When the company did try to fire one worker, comrades took the lead in shutting down the workplace. At first it was just a few people who took quick action according to the previously agreed plan to shutdown the machinery of the operation. Some of those who had earlier suggested appealing to management, ultimately did not join these efforts, and one even advocated that others not join either. Some also hesitated at the moment because of past criminal records and associated fears of reprisals from the company and the state. Despite these obstacles, comrades and a few other workers were able to lead a successful shutdown, with more and more workers joining after the initial shock had passed. This collective action was able to force the company to shutdown for the day and prevented them from firing anyone for the petition or for the shutdown.

This was a huge victory in the struggle. It demonstrated the ability to take a collective stand against oppression and exploitation, and showed that through this action it is possible to stop authorities from crushing resistance. However, given that the shutdown took many workers by surprise—the plan was formulated among a relatively small group—it was also necessary to clarify to them the reasons for militant actions, lest these workers be won over by the lies spread by the company and its lackeys. Comrades subsequently worked hard to grow and consolidate the worker’s organization, which was particularly challenging given the frequency with which workers were and are fired at the job. Despite these challenges, there have been ongoing advances since, especially in the form of new workers coming forward in the struggle in the wake of the petition and subsequent shutdown.

Oppression and Resistance at the Workplace

“The masses are drawn into the movement, participate vigorously in it, value it highly and display heroism, self-sacrifice, perseverance and devotion to the great cause only if it makes for improving the economic condition of those who work. Nor can it be otherwise, for the living conditions of the workers in “ordinary” times are incredibly hard. As it strives to improve its living conditions, the working class also progresses morally, intellectually and politically, becomes more capable of achieving its great emancipatory aims.”

-Lenin, Economic and Political Strikes

The workplace in question is a hotbed of white supremacy and patriarchy. Managers and their lackeys often take on openly racist attitudes, and routinely sexually harass workers. These managers are often some of the most direct oppressors that workers face in their daily lives. There have been several managers—the majority of whom are white—who have called their non-white workers their slaves. When workers complained about these racist remarks, the company defended the managers. Even nominally progressive managers—for example those from a petty-bourgeois background who often express some form of liberal identity politics—regularly promote anti-people ideas, and often treat the workers they oversee as potential prey in sexual games.

This reality contributed to the initial hesitancy to create a more public form of resistance to the above mentioned policy changes and economic attacks on the workers. Given the centrality of white supremacy and patriarchy in the workplace, comrades assumed that it would be important to get people to take organized action against these forms of oppression.
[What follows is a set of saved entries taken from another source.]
-- ==== Sys2Proof/Machine/State.lean ====
section
/-! DEFINITION. The state of the machine (10_state.md R22), its reset value (70_reset_and_hazards.md
R200, R202), and the reasons a step can stop. -/

namespace Sys2Proof.Machine

/-- The bytes the host can write, each at its host address (10_state.md R35: `TBL[j]` at `0x40 + j`),
in one canonical form: addresses rise strictly and no entry is `0x00`, the value of an unlisted
address (log entry 9). -/
abbrev Memory := List Host.Cell

/-- Why a step stops with a fault. -/
inductive Fault where
  /-- A tick found a phase index above `N`. Raised by `tick` only, and so by `OVF` only. No reachable
  state has such an index; "The spec gives that no meaning: a model should carry IDX[k] <= N as an
  invariant of its state type or treat a violation as a fault" (44_phase_index_tracker.md R154).
  Safe (log entry 3). -/
  | indexAboveN
deriving DecidableEq, Repr

/-- Why a step is refused. -/
inductive Refusal where
  /-- The instruction has no meaning in this model. Raised by a refused arm of `exec` only; every
  instruction has a meaning, so nothing raises it. Safe. -/
  | notModelled (mnemonic : String)
deriving DecidableEq, Repr

/-- The block with its configuration, the output record of its last step and what its environment
presents. -/
structure State where
  /-- The parameters of 00_scope.md R6; no operation writes them (10_state.md R39, log entry 2). -/
  cfg : Config
  /-- `STATE` (10_state.md R23). -/
  drive : Drive
  /-- `DIR` (10_state.md R24). -/
  dir : Dir
  /-- `DIVTGT` (10_state.md R25). -/
  divtgt : Byte
  /-- `CNT` (10_state.md R26). -/
  cnt : Byte
  /-- `IDX[0..2]` (10_state.md R27). -/
  idx : PerPhase Nat
  /-- `TBL[0 .. 2N-1]` (10_state.md R29). -/
  mem : Memory
  /-- `RISE[0..2]` (10_state.md R31). -/
  rise : PerPhase Half
  /-- `FALL[0..2]` (10_state.md R31). -/
  fall : PerPhase Half
  /-- `RDATA` of the last step (10_state.md R34, log entry 5). -/
  rdata : Byte
  /-- `CMP_STB` of the last step (10_state.md R34, log entry 5). -/
  cmpStb : Bool
  /-- The model's own: the words the environment presents next, first one first (log entry 1). -/
  input : List Word
  /-- The model's own: how many free words have been drawn (log entry 1). -/
  envPos : Nat
deriving DecidableEq, Repr

/-- The machine of configuration `c` right after reset: `ResetState` of 70_reset_and_hazards.md R200,
its output record, and no queued word (log entry 1). -/
def State.resetWith (c : Config) : State where
  cfg := c
  drive := .uninitialized
  dir := .forward
  divtgt := 0xFF
  cnt := 0x00
  idx := initIdx c.n .forward
  mem := []
  rise := PerPhase.const 0
  fall := PerPhase.const 0
  rdata := 0x00
  cmpStb := false
  input := []
  envPos := 0

/-- The machine right after reset (70_reset_and_hazards.md R200, R202). -/
def State.reset : State := State.resetWith Config.machine

end Sys2Proof.Machine
end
Comrades tried to develop such resistance through agitating around the various incidents occurring on the job and by exposing acts of resistance—past and present—against related forms of oppression more broadly. As such, our comrades’ assessment was that public resistance which only opposed the company’s recent economic attacks on workers—and did not address other issues experienced on the job and in larger society—would be too narrow in scope to unite a significant number of workers. However, just because people were not initially willing to organize against these issues did not mean that comrades should have neglected organizing acts of resistance against cut-backs in benefits and against unsafe conditions.
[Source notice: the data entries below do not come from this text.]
-- ==== Sys2Proof/Machine/HostWrite.lean ====
section
/-! DEFINITION. The host writes (40_host_access.md R105 to R107). -/

namespace Sys2Proof.Machine

/-- `WR.DIVTGT d` (40_host_access.md R105); `CNT` is not changed. -/
def execWrDivtgt (d : Byte) (s : State) : Result := finishHost { s with divtgt := d }

/-- `WR.SCALEDL i, d`: `TBL[2*i] <- d` (40_host_access.md R106). -/
def execWrScaledl (i : BitVec 5) (d : Byte) (s : State) : Result :=
  finishHost (setScaledByte s i false d)

/-- `WR.SCALEDH i, d`: `TBL[2*i+1] <- d` (40_host_access.md R107). -/
def execWrScaledh (i : BitVec 5) (d : Byte) (s : State) : Result :=
  finishHost (setScaledByte s i true d)

end Sys2Proof.Machine
end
While the hesitancy to go forward with mobilization centered around the initial company policy change was primarily due to over-estimating the repressive strength and ability of the company, it was also related to the comrades’ assumption that people would need to be united in action from the get-go around more than just the immediate practical-economic resistance to the capitalists. This assumption was incorrect.
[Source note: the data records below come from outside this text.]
/-- 30_encoding.md R76, "Within slot H the rows are disjoint": inside a slot no word has the fixed
bits of two rows, the two catch-all rows apart. -/
def Obligations.RowsOfASlotAreDisjoint : Prop :=
  ∀ (n : Nat) (w : Word) (i j : Instr), i.slot = j.slot →
    i.wellFormed n = true → j.wellFormed n = true →
    i.matchesRow w = true → j.matchesRow w = true →
    (∀ a d, i ≠ .hRsvdw a d ∧ j ≠ .hRsvdw a d) → (∀ a, i ≠ .hRsvdr a ∧ j ≠ .hRsvdr a) →
    i.rowMask = j.rowMask ∧ i.rowMatch = j.rowMatch

/-- Decode and encode agree: the word `e || h` of R80 decodes to `e` and `h`, with every operand at
every value the encoding admits. -/
def Obligations.EncodedOperationsDecodeBack : Prop :=
  ∀ (n : Nat) (e h : Instr), e.slot = .event → h.slot = .host → h.wellFormed n = true →
    decodeOps n (encodePair e h) = [e, h] ∧ decodeOps n (encode .rst) = [.rst]

/-- The other direction: a word whose ignored bits are 0 (30_encoding.md R77 item 1, the canonical
encoding) is the encoding of what it decodes to. -/
def Obligations.CanonicalWordsEncodeBack : Prop :=
  ∀ (n : Nat) (w : Word), w.getLsbD 19 = false →
    (w.getLsbD 17 = false → w &&& 0x1FFFF = 0) →
    (w.getLsbD 17 = true → w.getLsbD 16 = false → w &&& 0x000FF = 0) →
    ∃ e h, decodeOps n w = [e, h] ∧ encodePair e h = w

/-- 93_implementation_defined.md U7: two words that differ in ignored bits only have the same
effect. -/
def Obligations.IgnoredBitsHaveNoEffect : Prop :=
  ∀ (s : State) (v w : Word),
    (v.getLsbD 19 = true → w.getLsbD 19 = true → runWord v s = runWord w s) ∧
    (v &&& 0xE0000 = w &&& 0xE0000 → v.getLsbD 17 = false → runWord v s = runWord w s) ∧
    (v &&& 0xFFF00 = w &&& 0xFFF00 → v.getLsbD 16 = false → runWord v s = runWord w s)

/-- A few words written out in 30_encoding.md R80 and 95_test_vectors.md section 2.1, at N = 15. -/
def Obligations.WordsOfTheSpecDecode : Prop :=
  decodeOps 15 0xFFFFF = [.rst] ∧ decodeOps 15 0x5FFFF = [.ovf, .hnop] ∧
    decodeOps 15 0x70003 = [.ovf, .cmdDisable] ∧ decodeOps 15 0x30005 = [.onop, .hRsvdw 0x00 0x05] ∧
    decodeOps 15 0x34A68 = [.onop, .wrScaledl 5 0x68] ∧ decodeOps 15 0x35D00 = [.onop, .wrScaledh 14 0] ∧
    decodeOps 15 0x35E01 = [.onop, .hRsvdw 0x5E 0x01] ∧ decodeOps 15 0x21B00 = [.onop, .rdFallh 2] ∧
    decodeOps 15 0x29200 = [.onop, .rdRefl 9] ∧ decodeOps 15 0x60300 = [.ovf, .rdCnt]

/-! ### The step (30_encoding.md R70 to R72) -/

/-- A step runs the operations its word decodes to. The model's choice (log entry 1): the word is
the first queued word, or a free word of the environment where none is queued; a presented word is
the next. -/
def Obligations.StepRunsTheDecodedOperations : Prop :=
  ∀ s : State,
    (∀ w ws, s.input = w :: ws → step s = runWord w { s with input := ws }) ∧
    (s.input = [] → step s = runWord (Config.envWord s.envPos) { s with envPos := s.envPos + 1 }) ∧
    (∀ nbits w : Nat, step (s.withFetchWord nbits w) = runWord (BitVec.ofNat 20 (w % 2 ^ nbits)) s) ∧
    (∀ w i, decodeOps s.cfg.n w = [i] → runWord w s = exec i s) ∧
    (∀ w e h m, decodeOps s.cfg.n w = [e, h] → exec e s = .next m → runWord w s = exec h m) ∧
    (∀ w e h x, decodeOps s.cfg.n w = [e, h] → exec e s = .fault x → runWord w s = .fault x)

/-- The word `e || h` performs the event operation `e` first and the host operation `h` on the state
it leaves: the event "sees none of the access's effect; the access sees all of the event's"
(30_encoding.md R72, 70_reset_and_hazards.md R216). -/
def Obligations.EventRunsBeforeTheHostAccess : Prop :=
  ∀ (s : State) (e h : Instr), e.slot = .event → h.slot = .host → h.wellFormed s.cfg.n = true →
    (∀ m, exec e s = .next m → runWord (encodePair e h) s = exec h m) ∧
    (∀ x, exec e s = .fault x → runWord (encodePair e h) s = .fault x)

/-- 10_state.md R34: the output record of a step. `RDATA` is the byte a host read returns, `0x00` in
a step with no host read; `CMP_STB` is 1 exactly in a step that ticked. -/
def Obligations.OutputRecordOfAStep : Prop :=
  ∀ (w : Word) (s t : State), runWord w s = .next t →
    (w.getLsbD 19 = true → t.rdata = 0x00 ∧ t.cmpStb = false) ∧
    (w.getLsbD 19 = false →
      (w.getLsbD 17 = true ∧ w.getLsbD 16 = false → t.rdata = memRead t (w.extractLsb' 8 8)) ∧
      (w.getLsbD 17 = false ∨ w.getLsbD 16 = true → t.rdata = 0x00) ∧
      (t.cmpStb = true ↔
        w.getLsbD 18 = true ∧ s.drive = .running ∧ s.divtgt.toNat ≤ s.cnt.toNat + 1))

/-! ### Reset and the empty slots -/

/-- 70_reset_and_hazards.md R200: what `RST` writes, that every word with bit 19 set is `RST`, and
the status outputs it leaves. That the configuration stays is deduced, that the queued words and the
free-word count stay is the model's choice (log entry 6). -/
def Obligations.RstGivesTheResetState : Prop :=
  ∀ s : State, ∃ t, exec .rst s = .next t ∧
    t = { s with
      drive := .uninitialized, dir := .forward, divtgt := 0xFF, cnt := 0x00,
      idx := ⟨0, s.cfg.n / 3, 2 * s.cfg.n / 3⟩, mem := t.mem,
      rise := ⟨0, 0, 0⟩, fall := ⟨0, 0, 0⟩, rdata := 0x00, cmpStb := false } ∧
    (∀ a, Memory.read t.mem a = 0x00) ∧
    t.tmrRun = false ∧ t.irqEn = false ∧ t.outOff = true ∧
    ∀ w : Word, w.getLsbD 19 = true → decodeOps s.cfg.n w = [.rst] ∧ runWord w s = .next t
The organized struggle of the working class in this country is at a very low level right now, and it has been decades since the U.S. has seen a genuinely revolutionary organization capable of transforming even a local situation, such as one within a workplace. What’s more, while the crisis of capitalist-imperialism has begun to deepen, many of the masses still hold on to the hope of a better life within the confines of the present social order. Given these conditions, it should come as no surprise that many workers will be hesitant to engage in more overtly political resistance without first learning to collectively struggle to improve their immediate conditions. Of course, there will be situations in which workers are willing to engage in organized political resistance from the beginning, and revolutionaries should unite with and promote that work. However, such instances are few and far between in the U.S. at present.

As revolutionaries, we must work to simultaneously develop practical-economic resistance among the proletariat and develop the basis for political resistance. This requires us to consistently flesh out the relationship between practical-economic resistance and the larger struggle against the white-supremacist capitalist class in the U.S. We must also work to clarify the need for political organization beyond the immediacy of the workplace, organization capable of addressing the root issues of oppression and exploitation. Clarity on the relationship between struggles at the point of production and the larger struggles in society is essential to revolutionary advances. Without it, victories in workplace struggles will amount to little more than trade-unionism, which is itself predicated on giving up on revolutionary struggles to transform society.

The memory of past struggle has largely been forgotten and rewritten, and new efforts at developing a revolutionary movement of the working-class are still in their infancy. We have much work in front of us, and the proletariat must itself learn through struggle, through both advances and setbacks.

Through discussion, study, and a critical assessment of prior mistakes, it became clear to comrades that providing leadership to the practical-economic struggle—that is the struggle over working conditions—was the primary means by which to unify workers at this site in organized struggle. The fact that many workers at this location were willing to unify in opposition to health hazards on the job was significant. As stated, in other workplaces there may be an immediate basis for unifying working in action around larger political issues, and if that opportunity exists, revolutionaries should act upon it. However, at this particular workplace, organizing practical-economic resistance provided the context for comrades to agitate around larger political issues, and to engage with workers on larger theoretical issues, including the need for revolution.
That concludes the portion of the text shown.